Segment Start: The records

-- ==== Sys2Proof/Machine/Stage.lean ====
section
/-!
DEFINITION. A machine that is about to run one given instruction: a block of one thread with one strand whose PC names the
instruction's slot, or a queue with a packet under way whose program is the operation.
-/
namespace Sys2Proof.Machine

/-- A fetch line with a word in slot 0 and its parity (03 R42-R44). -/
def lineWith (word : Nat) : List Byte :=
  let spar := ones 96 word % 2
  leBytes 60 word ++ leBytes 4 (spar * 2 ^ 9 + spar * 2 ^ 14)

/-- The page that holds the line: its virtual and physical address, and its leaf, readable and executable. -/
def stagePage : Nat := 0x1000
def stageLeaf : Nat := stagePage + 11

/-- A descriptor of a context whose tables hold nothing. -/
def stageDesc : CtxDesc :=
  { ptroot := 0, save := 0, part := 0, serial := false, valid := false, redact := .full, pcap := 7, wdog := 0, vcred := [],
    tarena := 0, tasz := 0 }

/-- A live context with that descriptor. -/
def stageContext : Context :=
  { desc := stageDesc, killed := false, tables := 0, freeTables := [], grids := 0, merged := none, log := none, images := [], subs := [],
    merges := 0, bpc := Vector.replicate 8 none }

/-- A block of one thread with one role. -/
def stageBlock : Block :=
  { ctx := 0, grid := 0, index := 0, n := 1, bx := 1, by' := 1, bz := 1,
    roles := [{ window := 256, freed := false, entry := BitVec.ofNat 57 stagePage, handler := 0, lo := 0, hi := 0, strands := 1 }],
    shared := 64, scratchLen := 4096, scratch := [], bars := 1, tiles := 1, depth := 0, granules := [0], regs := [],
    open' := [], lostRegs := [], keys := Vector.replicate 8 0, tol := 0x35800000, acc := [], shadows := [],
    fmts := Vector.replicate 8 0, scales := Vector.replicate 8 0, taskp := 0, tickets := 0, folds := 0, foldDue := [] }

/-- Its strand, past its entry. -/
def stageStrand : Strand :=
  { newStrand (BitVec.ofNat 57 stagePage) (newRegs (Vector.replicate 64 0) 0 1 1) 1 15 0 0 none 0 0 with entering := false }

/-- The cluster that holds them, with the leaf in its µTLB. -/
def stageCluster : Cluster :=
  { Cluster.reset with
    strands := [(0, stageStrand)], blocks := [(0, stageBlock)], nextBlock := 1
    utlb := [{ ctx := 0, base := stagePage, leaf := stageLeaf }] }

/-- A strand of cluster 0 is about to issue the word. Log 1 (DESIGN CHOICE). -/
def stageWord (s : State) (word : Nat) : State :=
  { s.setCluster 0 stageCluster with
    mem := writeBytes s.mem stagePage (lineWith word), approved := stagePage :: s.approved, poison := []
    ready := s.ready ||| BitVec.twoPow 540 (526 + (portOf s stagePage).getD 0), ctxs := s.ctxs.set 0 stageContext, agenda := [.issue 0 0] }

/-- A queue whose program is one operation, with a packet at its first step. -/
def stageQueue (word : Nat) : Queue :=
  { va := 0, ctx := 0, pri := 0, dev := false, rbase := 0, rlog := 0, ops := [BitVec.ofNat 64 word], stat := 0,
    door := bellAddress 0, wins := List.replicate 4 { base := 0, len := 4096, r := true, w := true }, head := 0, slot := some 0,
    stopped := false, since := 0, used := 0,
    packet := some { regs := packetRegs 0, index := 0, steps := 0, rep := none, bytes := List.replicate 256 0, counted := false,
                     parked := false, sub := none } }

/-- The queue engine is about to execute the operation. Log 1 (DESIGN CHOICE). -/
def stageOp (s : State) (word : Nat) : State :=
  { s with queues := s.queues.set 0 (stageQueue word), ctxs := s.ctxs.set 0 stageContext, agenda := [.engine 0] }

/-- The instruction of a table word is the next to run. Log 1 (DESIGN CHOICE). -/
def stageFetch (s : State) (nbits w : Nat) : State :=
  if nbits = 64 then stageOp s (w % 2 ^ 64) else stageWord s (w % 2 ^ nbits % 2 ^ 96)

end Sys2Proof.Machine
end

Segment End: The records
Segment Start: The records

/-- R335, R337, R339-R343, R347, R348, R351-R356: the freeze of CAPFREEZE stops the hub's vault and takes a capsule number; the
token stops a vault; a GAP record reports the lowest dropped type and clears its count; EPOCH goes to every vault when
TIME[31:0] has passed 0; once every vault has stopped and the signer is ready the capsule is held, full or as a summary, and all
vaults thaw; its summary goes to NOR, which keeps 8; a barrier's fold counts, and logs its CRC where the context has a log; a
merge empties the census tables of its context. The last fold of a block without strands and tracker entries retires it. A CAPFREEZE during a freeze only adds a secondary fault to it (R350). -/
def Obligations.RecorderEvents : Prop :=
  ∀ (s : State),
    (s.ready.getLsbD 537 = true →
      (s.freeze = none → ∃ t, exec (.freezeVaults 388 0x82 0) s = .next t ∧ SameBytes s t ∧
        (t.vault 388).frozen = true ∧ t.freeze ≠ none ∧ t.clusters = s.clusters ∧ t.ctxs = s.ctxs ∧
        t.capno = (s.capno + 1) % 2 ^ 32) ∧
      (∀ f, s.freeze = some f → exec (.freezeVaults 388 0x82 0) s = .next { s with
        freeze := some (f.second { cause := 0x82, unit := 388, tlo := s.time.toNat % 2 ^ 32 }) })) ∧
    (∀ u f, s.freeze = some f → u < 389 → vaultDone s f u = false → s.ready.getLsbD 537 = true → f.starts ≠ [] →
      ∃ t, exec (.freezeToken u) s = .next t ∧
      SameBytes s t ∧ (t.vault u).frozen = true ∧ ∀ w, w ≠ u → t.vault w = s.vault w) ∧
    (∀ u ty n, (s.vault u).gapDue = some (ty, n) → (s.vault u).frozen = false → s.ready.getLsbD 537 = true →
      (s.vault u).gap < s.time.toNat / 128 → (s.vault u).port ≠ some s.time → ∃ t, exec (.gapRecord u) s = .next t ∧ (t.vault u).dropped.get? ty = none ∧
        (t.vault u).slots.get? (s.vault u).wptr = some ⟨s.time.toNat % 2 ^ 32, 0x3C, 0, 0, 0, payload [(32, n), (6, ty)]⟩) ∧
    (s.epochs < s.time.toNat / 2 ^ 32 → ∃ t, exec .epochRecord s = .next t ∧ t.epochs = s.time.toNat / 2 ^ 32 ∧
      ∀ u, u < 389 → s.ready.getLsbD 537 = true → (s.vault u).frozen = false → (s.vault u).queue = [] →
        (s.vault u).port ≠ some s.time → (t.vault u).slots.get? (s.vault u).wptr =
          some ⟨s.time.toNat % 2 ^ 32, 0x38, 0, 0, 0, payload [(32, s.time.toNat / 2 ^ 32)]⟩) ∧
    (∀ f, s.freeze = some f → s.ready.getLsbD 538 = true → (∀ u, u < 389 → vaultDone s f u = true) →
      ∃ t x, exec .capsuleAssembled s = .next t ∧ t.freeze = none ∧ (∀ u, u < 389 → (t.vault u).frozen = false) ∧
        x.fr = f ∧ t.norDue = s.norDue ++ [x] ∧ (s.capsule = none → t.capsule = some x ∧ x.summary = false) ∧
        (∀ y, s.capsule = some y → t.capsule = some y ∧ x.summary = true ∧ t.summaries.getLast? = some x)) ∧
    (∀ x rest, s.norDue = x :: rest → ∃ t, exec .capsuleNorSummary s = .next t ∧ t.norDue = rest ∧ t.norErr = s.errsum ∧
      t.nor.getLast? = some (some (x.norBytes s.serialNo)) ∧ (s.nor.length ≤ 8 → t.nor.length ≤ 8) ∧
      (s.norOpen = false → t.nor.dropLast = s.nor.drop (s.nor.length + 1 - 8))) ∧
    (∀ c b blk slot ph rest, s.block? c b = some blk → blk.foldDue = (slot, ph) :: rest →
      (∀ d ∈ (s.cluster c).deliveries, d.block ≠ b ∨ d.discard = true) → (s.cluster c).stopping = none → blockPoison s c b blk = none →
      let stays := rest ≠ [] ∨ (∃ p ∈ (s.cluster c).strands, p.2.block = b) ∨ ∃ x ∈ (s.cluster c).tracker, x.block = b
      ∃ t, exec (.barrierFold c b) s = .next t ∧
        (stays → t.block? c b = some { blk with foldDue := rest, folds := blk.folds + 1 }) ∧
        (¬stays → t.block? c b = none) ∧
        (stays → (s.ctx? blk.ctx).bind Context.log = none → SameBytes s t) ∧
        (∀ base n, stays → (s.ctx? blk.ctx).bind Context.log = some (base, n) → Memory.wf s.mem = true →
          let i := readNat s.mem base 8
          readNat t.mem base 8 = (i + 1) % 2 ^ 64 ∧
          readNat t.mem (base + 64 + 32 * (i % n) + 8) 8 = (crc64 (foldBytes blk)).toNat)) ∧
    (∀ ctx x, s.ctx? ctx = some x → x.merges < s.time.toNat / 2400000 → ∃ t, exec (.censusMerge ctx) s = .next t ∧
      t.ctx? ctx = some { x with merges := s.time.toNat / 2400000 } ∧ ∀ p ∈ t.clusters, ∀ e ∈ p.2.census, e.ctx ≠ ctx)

Segment End: The records
Segment Start: The records

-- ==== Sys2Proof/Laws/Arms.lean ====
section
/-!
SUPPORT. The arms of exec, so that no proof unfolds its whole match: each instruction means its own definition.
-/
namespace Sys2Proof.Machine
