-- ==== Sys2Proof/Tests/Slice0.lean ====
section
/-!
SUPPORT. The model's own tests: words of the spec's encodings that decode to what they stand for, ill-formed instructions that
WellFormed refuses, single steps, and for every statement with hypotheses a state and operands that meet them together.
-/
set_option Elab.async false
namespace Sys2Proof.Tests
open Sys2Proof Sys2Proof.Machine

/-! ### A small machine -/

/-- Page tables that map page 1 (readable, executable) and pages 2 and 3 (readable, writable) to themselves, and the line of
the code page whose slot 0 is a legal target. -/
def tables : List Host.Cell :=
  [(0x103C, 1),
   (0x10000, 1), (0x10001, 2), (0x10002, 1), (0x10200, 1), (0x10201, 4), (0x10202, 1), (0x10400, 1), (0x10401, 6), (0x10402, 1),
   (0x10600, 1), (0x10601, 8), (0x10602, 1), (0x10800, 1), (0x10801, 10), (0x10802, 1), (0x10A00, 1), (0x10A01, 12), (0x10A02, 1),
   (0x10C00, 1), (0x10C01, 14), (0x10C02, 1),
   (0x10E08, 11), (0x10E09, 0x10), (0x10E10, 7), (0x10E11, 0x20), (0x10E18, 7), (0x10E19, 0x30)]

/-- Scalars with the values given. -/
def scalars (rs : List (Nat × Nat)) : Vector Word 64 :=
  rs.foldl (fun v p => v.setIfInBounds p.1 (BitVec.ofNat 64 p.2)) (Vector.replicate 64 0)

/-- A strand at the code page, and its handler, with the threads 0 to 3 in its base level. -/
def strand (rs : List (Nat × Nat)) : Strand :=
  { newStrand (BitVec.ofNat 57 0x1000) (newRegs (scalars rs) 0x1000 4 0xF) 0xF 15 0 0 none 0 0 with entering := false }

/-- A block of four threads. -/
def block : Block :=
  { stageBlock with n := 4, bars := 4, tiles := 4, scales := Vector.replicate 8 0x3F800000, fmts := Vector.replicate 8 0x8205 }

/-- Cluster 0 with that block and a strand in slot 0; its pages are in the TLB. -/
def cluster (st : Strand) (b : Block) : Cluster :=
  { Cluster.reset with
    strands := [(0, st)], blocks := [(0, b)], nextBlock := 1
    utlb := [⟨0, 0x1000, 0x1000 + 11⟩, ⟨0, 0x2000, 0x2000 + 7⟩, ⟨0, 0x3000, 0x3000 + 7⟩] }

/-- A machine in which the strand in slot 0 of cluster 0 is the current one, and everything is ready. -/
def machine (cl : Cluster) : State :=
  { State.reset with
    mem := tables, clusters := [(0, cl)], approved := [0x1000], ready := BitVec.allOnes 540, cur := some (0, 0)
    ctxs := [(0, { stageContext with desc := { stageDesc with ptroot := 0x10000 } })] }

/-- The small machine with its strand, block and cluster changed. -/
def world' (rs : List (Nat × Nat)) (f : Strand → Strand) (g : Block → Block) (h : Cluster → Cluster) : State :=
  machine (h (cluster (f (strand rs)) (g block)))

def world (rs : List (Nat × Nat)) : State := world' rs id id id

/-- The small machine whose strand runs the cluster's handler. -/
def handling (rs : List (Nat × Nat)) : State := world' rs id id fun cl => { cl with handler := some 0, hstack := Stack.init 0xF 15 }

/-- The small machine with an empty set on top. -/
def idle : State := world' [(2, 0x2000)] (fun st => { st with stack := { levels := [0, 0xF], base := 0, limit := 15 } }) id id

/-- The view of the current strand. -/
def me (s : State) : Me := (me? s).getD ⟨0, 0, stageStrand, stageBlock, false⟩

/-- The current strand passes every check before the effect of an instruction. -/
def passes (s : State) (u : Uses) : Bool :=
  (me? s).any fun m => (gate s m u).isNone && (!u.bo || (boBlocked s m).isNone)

Segment End: The records

### About this exercise
Give back exactly the lines above, from the line containing "(03 R42-R44). -/" through the line containing "shared := 64, scratchLen", with both end lines and nothing more.

### Task answer
/-- A fetch line with a word in slot 0 and its parity (03 R42-R44). -/
def lineWith (word : Nat) : List Byte :=
  let spar := ones 96 word % 2
  leBytes 60 word ++ leBytes 4 (spar * 2 ^ 9 + spar * 2 ^ 14)

/-- The page that holds the line: its virtual and physical address, and its leaf, readable and executable. -/
def stagePage : Nat := 0x1000
def stageLeaf : Nat := stagePage + 11

/-- A descriptor of a context whose tables hold nothing. -/
def stageDesc : CtxDesc :=
  { ptroot := 0, save := 0, part := 0, serial := false, valid := false, redact := .full, pcap := 7, wdog := 0, vcred := [],
    tarena := 0, tasz := 0 }

/-- A live context with that descriptor. -/
def stageContext : Context :=
  { desc := stageDesc, killed := false, tables := 0, freeTables := [], grids := 0, merged := none, log := none, images := [], subs := [],
    merges := 0, bpc := Vector.replicate 8 none }

/-- A block of one thread with one role. -/
def stageBlock : Block :=
  { ctx := 0, grid := 0, index := 0, n := 1, bx := 1, by' := 1, bz := 1,
    roles := [{ window := 256, freed := false, entry := BitVec.ofNat 57 stagePage, handler := 0, lo := 0, hi := 0, strands := 1 }],
    shared := 64, scratchLen := 4096, scratch := [], bars := 1, tiles := 1, depth := 0, granules := [0], regs := [],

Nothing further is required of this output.